2016年04月10日

カエルの楽園 百田尚樹

カエルの楽園 百田尚樹 新潮社

 現代世界における戦争と平和をテーマにした人間界をカエルの世界に置き換えた比喩小説でしょう。
 以前同作者のミツバチを主人公においた小説を読んだことがあります。同作者がもつ引き出しのひとつとしての表現の手法でしょう。(その後:100ページぐらいまで読んだところです。ミツバチのお話とは趣がまったく異なります。政治の話です。論説文の内容が、擬人化でカエルに置き換えて小説にしてあります。)

35ページ付近まで読んだところで、読書感想文を書き始めます。
「カエルの楽園」であるツチガエルのナパージュ王国は、日本でしょう。国民は、三戒(①カエルを信じろ②カエルと争うな③争うための力をもつな)で争いを放棄しているから争いには巻き込まれないとかたくなに信じています。
凶悪なダルマガエルの群れが、IS(イスラム国)でしょう。ダルマガエルから祖国を捨てて逃げたアマガエルは、シリア難民でしょう。放浪の旅をするアマガエルには安住の地が見つかりません。難民から見た日本国のありようです。

主人公は、戦争難民であるアマガエルのソクラテスとロベルトです。平和の地を求めて仲間と放浪していますが、安住の地が見つかりません。

(つづく)

以下、置き換えの予想です。自信がないものもあります。
アマガエル:難民
ダルマガエル:イスラム国
ウシガエル:中国、中国人、
ナポレオン岩場:広島平和公園
ツチガエル:日本、日本人
ヌマガエル:在日韓国人
エンエン:韓国
デイブレイク(太ったツチガエル):反戦論者、憲法9条支持者<他の書評では新聞社とありました。その点は自分はよくわかりません。>。共産主義者もあると思う。
王:天皇
ハンドレッド(老ツチガエル。嫌われ者):作者自身
スチームボート(巨大なワシ):アメリカ合衆国
ツチガエルのハンニバル(兄・空軍)、ワグルラ(弟)、ゴヤスレイ(弟):自衛隊の陸軍、海軍、空軍
ローラ(メスのツチガエル)
役に立たない崖の壁とか南の崖:竹島とか沖縄
元老会議:七匹の会議(七は政党数か)。三匹は年寄り、四匹が壮年。プロメテウス(自民党)、ガルディアン(一番の年長者:憲法9条支持者の党)

 原爆投下の謝罪があります。だれに謝罪しているのかわからないとありますが、わたしは、戦死者の人たちに謝罪していると解釈しています。
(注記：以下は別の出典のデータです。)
structure OutCfg where
  use : Nat := 0
  zone : Nat := 0
  tp : Nat := 20
deriving DecidableEq, Repr

/-- The reset source of a zone: an input pair or a TSE connection. -/
inductive RstSrc where
  | pair (p : Nat)
  | tse (c : Nat)
deriving DecidableEq, Repr

structure ZoneCfg where
  slots : Nat
  line : Bool
  rst : RstSrc
deriving DecidableEq, Repr

structure SafeAxisCfg where
  axis : Nat
  src : Nat
  fb1 : Nat
  fb2 : Nat
  num : Nat
  den : Nat
  axNum : Nat
  axDen : Nat
  posTol : Nat
  vRef : Nat
  vTol : Nat
  vZero : Nat
  posWin : Nat
  sdiTol : Nat
deriving DecidableEq, Repr

structure TseCfg where
  node : Nat
  connId : Nat
  wd : Nat
  zone : Nat
  axmap : List (Option Nat)
deriving DecidableEq, Repr

/-- A function instance; DEMAND as the input pairs, the host bit and one TSE input bit (connection and bit). -/
structure FnCfg where
  func : Nat
  zone : Nat
  pairs : Nat
  host : Bool
  tse : Option (Nat × Nat)
  restart : Bool
  react : Bool
  tDelay : Nat
  tRamp : Nat
  hd : Bool
  share : Nat
  margin : Nat
  reef : Bool
  tReact : Nat
  dir : Bool
  out : Nat
  tBrake : Nat
deriving DecidableEq, Repr

structure SafetyCfg where
  pairs : List PairCfg
  tpIn : List Nat
  outs : List OutCfg
  zones : Table ZoneCfg
  axes : Table SafeAxisCfg
  conns : Table TseCfg
  fns : Table FnCfg
deriving DecidableEq, Repr

/-- What both cores of the Shroud sample in a Shroud tick: the counts of their own decoders by FB pad, the readbacks of the STO
enables and of the safety outputs by channel, what the pulses of SHR.TEST show where they run in it (slots whose enables follow, output
channels that fall, bit 2q + channel), whether the states exchanged agree, and whether the self-tests pass; `cyc` is the cycle of the tick. -/
structure ShroudSample where
  cyc : Nat := 0
  counts0 : Table W32 := []
  counts1 : Table W32 := []
  stoA : BitVec 24 := 0
  stoB : BitVec 24 := 0
  outA : BitVec 4 := 0
  outB : BitVec 4 := 0
  checkA : BitVec 24 := 0
  checkB : BitVec 24 := 0
  fell : BitVec 8 := 0
  agree : Bool := true
  selfTest : Bool := true
deriving DecidableEq, Repr

/-- What self-calibration finds (R111, R318, R348, R349, R388): the units that fail, the sigma-delta inputs without activity, the trims
of each converter of a pair, and the sampling delay of each sigma-delta input. -/
structure CalResult where
  pwm : BitVec 24 := 0
  adc : BitVec 16 := 0
  sdi : BitVec 48 := 0
  sdiIdle : BitVec 48 := 0
  tdc : BitVec 16 := 0
  cal0 : List W32 := []
  cal1 : List W32 := []
  delay : List (BitVec 5) := []
deriving DecidableEq, Repr

/-- The way a register access takes: BAR0, BAR2, the JTAG port, which reaches the DBG block alone, or a configuration request. -/
inductive RegPath where
  | bar0 | bar2 | jtag | config
deriving DecidableEq, Repr

/-- Where and when an instruction issues: the engine (Table 1.1, codes 0 to 37) and the cycle after the latest strobe. -/
structure SparAt where
  e : Fin 38
  cyc : Nat := 0
deriving DecidableEq, Repr

/-- The address part of the M format (Table 7.3, Table 7.5): base plus offset, or a generator in index or post-modify mode. -/
inductive MemAddr where
  | base (ra : Fin 64) (k : BitVec 10)
  | gen (n : Fin 4) (post : Bool) (k : BitVec 12)
deriving DecidableEq, Repr

/-- The signs of a MAC-class product (Table 7.9, SG). -/
inductive MacSign where
  | ss | uu | su
deriving DecidableEq, Repr

/-- A sub-tick boundary of a slot (R32): its index in the tick, and whether the base level has stored
the current command of the tick before it. -/
structure SubBoundary where
  i : Fin 8
  stored : Bool
deriving DecidableEq, Repr

/-- The times of a peer exchange (R435): the peer's transmit time T3 and the egress time of the answer when it goes on. -/
structure PeerTimes where
  t3 : W64
  egress : W64
deriving DecidableEq, Repr

/-- A dark pulse of an output channel (R483): channel B or A, whether its readback falls, and the cycle of the tick. -/
structure DarkPulse where
  b : Bool
  fell : Bool
  cyc : Nat
deriving DecidableEq, Repr

/-- Who attaches to the DBG block, the JTAG port or a host (R580), and in which cycle of the tick. -/
structure AttachBy where
  jtag : Bool
  cyc : Nat
deriving DecidableEq, Repr

/-- A byte address on a path to the registers. -/
structure RegAt where
  path : RegPath
  a : BitVec 20
deriving DecidableEq, Repr

/-- A descriptor as the part fetched it (R60): the ring it came from, TAG, SEQUENCE, IRQ, LEN, whether a reserved bit of
word 0 is set, and payload words 1 to 7. `data` is what the part's reads of a buffer that the payload names return; it is empty
for a descriptor that names none. `safety` is the set of elements that a fetched safety configuration holds. -/
structure Desc where
  ring : Fin 64
  tag : BitVec 16 := 0
  seq : BitVec 16 := 0
  irq : Bool := false
  len : Fin 8 := 0
  rsv : Bool := false
  w1 : W64 := 0
  w2 : W64 := 0
  w3 : W64 := 0
  w4 : W64 := 0
  w5 : W64 := 0
  w6 : W64 := 0
  w7 : W64 := 0
  data : List Byte := []
  safety : Option SafetyCfg := none
deriving DecidableEq, Repr

/-- Payload word `i`, 1 to 7; words beyond LEN are ignored (R60). -/
def Desc.w (d : Desc) (i : Nat) : W64 :=
  if d.len.val < i then 0 else
  match i with
  | 1 => d.w1 | 2 => d.w2 | 3 => d.w3 | 4 => d.w4 | 5 => d.w5 | 6 => d.w6 | 7 => d.w7 | _ => 0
支配層の人間に感化されて、戦争を防止できなかった後悔と反省があります。
 
 「共存」とか、「協調」をめざしたいのです。
 文化とかスポーツで交流を図って、経済協力をして、戦争をなんとか回避したい。話し合いと約束が大事です。

 ツチガエルの出生率が低下した。若いメスたちが卵を産まなくなった。オタマジャクシがいなくなった。この国はいつか滅びる。ナパージュは年寄りの国。国全体がゆっくり静かに老いていっている。(国にも組織にも寿命がある。)

(つづく)

 読み終えました。1週間ぐらいかかりました。
 結局のところ、ナパージュ国が滅びるのは予想通りです。侵略を許せば、国は滅びます。

 話し合えばわかりあえるとガルディアンやデイブレイクは言いますが、話し合いはいっこうになされません。ウシガエルには話し合いに応じる気配もありません。実力行使あるのみです。
 ナパージュ国は、内紛でつぶれていきます。スチームボート(アメリカ)の庇護(ひご。かばって守る)を断り、自らハンニバル(自衛隊)を解体してしまいました。内輪もめで国は滅んだ。同国にあったのは、民主主義ではなく、事なかれ主義でした。もう生きるためには逃げるしかない。

 侵略はされない。戦争は起こらないというのは、原子力発電所は事故が起こらないという盲信・迷信に似ています。

 現代世相を映し出したよくできた物語でした。